Томный горячий шоколад
«И тогда, тонкие алые лучики пронизывали всё, до чего могли дотянуться. Раскинувшись вдоль молочного рыжего неба, они бронзовели под жирными кистозными тучами, где тьма овивала узорами каждое дерево. Солнечный дым выпекал чёрствые гребни гор, пока нежный терновый такт их заснеженных сердец содрогал бусы замёрзших озёр. Горячее чёрное море засыпало объятое горечью, стремясь походить на слепые видения своей жалкой души. Слабой души, что беспечно провалилась в глубины белеющей бездны. Я увидел это, поднимаясь со своей небольшой кроватки, совсем ещё юным. Эмоции, появившиеся во мне, невозможно найти ни в чём другом. Я начал чувствовать мир, безумно жалея о тех, кто не рядом сейчас. Но что мне до них? И зачем кому-нибудь нужны другие, когда жизнь балует ваше ценное воображение? Она обнажает себя созревающей девушкой и мило краснеет. Царапает ямочки ваших щёк до крови, целуя только лишь кратко. И тогда… Белоснежная роза её теплоты опускается к бедной, совсем ослабелой груди. Я буду всегда благодарен за это…

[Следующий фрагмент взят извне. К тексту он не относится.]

theorem exec_bits_of_some {t : Track} {k : Nibble} {s : State} (h : (s.host.get t).pend = some k) (v : Nibble) :
    exec (.bits t v) s = .next (setPend t none (appendBits t (fieldBits v k.toNat) s)) := by
  simp only [exec, execBits, h]

theorem exec_stop_of_disabled {t : Track} {s : State} (h : s.cfg.outEn.get t = false) : exec (.stop t) s = .next s := by
  simp [exec, execStop, h]

/-- The event by which STOP reports a sequence (R204, R233, R234). -/
def reportEvent (m : OutMode) (t : Track) (seq : List Bit) : OutEvent :=
  match m with
  | .interpret =>
    match decodeTrack seq t with
    | .ok chars => .line t chars
    | .error _ => .unreadable t
  | .binary => .line t (binaryText seq)

theorem report_eq (t : Track) (seq : List Bit) (s : State) :
    report t seq s = emit (reportEvent s.cfg.outMode t seq) s := by
  unfold report reportEvent
  cases s.cfg.outMode with
  | binary => rfl
  | interpret => cases decodeTrack seq t <;> rfl

theorem reportEvent_of_ok {t : Track} {seq : List Bit} {chars : List Byte} (h : decodeTrack seq t = .ok chars) :
    reportEvent .interpret t seq = .line t chars := by
  simp only [reportEvent, h]

theorem reportEvent_of_error {t : Track} {seq : List Bit} {c : Cause × Cause} (h : decodeTrack seq t = .error c) :
    reportEvent .interpret t seq = .unreadable t := by
  simp only [reportEvent, h]

theorem reportEvent_track (m : OutMode) (t : Track) (seq : List Bit) : (reportEvent m t seq).track = t := by
  unfold reportEvent
  cases m with
  | binary => rfl
  | interpret => cases decodeTrack seq t <;> rfl

theorem exec_stop_of_enabled {t : Track} {l : List Bit} {s : State} (ho : s.cfg.outEn.get t = true)
    (hl : rawSeq t s = some l) : exec (.stop t) s = .next (emit (reportEvent s.cfg.outMode t l) s) := by
  simp only [exec, execStop, ho, if_true, hl, report_eq]

/-- Settles O16: TBClear and the write of `pend` are one write of the track. -/
theorem startEmptiesTheTrack : Obligations.StartEmptiesTheTrack := by
  intro s t
  exact exec_start t s

/-- Settles O17: SIZE is the write of `pend`. -/
theorem sizeStoresTheCount : Obligations.SizeStoresTheCount := by
  intro s t k h
  exact exec_size_of_none h k

/-- Settles O21: STOP of an enabled track emits the event of its mode. -/
theorem stopReportsTheSequence : Obligations.StopReportsTheSequence := by
  intro s t
  refine ⟨exec_stop_of_disabled, fun l chars ho hm hl hd => ?_, fun l c ho hm hl hd => ?_, fun l ho hm hl => ?_⟩ <;>
    rw [exec_stop_of_enabled ho hl, hm]
  · rw [reportEvent_of_ok hd, emit]
  · rw [reportEvent_of_error hd, emit]
  · rfl

/-! ### The appends of BITS (R206 to R208) -/

/-- The first bit that does not fit sets `ovf[t]` and is reported, and the others are lost silently (R74, R207, R252). -/
theorem appendBits_of_full {t : Track} {bs : List Bit} {s : State} (hne : bs ≠ []) (ho : (s.host.get t).ovf = false)
    (hfull : (s.host.get t).rawLen = s.cfg.tbcap) :
    appendBits t bs s = emit (.overflowDiag t) (s.setHost t { s.host.get t with ovf := true }) := by
  obtain ⟨b, bs, rfl⟩ := List.exists_cons_of_ne_nil hne
  have hfirst : tbAppend t b s = emit (.overflowDiag t) (s.setHost t { s.host.get t with ovf := true }) := by
    simp [tbAppend, ho, hfull, raise]
  rw [appendBits, hfirst, appendBits_of_ovf]
  simp

/-- Settles O18: the field has room, and clearing `pend` is part of the write of the track. -/
theorem bitsAppendsItsField : Obligations.BitsAppendsItsField := by
  intro s t v k l hp ho hl hroom
  rw [← fieldBits_eq_map]
  obtain ⟨h, he, -, hovf, hlen, hbits, hbytes⟩ :=
    appendBits_of_room t (fieldBits v k.toNat) s l ho hl (by rwa [fieldBits_length])
  rw [fieldBits_length] at hlen hbytes
  refine ⟨{ h with pend := none }, ?_, rfl, hovf, hlen, hbits, hbytes⟩
  rw [exec_bits_of_some hp, he]
  simp [setPend, State.setHost]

Проводив за картинами время на втором этаже, я неизменно замечал, как разбросанный пышный гербарий, плача под окном, мягко мерцает ледяной мандариновой коркою, вблизь с неспелым, воздушно-зелёным крыжовником, вязаным на этой земле своим изумрудным шипом-оберегом. И тогда, слушав поэму сестры о мёртвом бароне, я словно касался золотого сердцебиения великого лорда, который смотрел, как покорённый им мир расцветает, будто бы вечные сады. Представить себе только пределы той сладкой колыбели; как плавно уносилась от неё эхом, всё дальше и дальше некогда почерневшая птица, дальше… и дальше. Движение крыльев вело мой взгляд к мрачному лесу в тумане, к полю во ржи, что было скошено до краёв, недалеко от подметных белёсых могил. Казалось, они обрамляли лес как стена, но на самом деле, уже давно были подобны низеньким замкам по всей его территории. Я видел это каждый день. Не медный, почти медовый, вечерний пейзаж — самый ласкательный, что довелось бы увидеть мне. Роскошные ткани прохлады вышивали собой сочетания несдержанного, осеннего обаяния этих видов. Они содержали в себе застывший огонь карамельно-кларетового цвета. Прохладный и медленный, он дышал ароматом дождя и измокшей травы, понемногу влюбляясь в меня.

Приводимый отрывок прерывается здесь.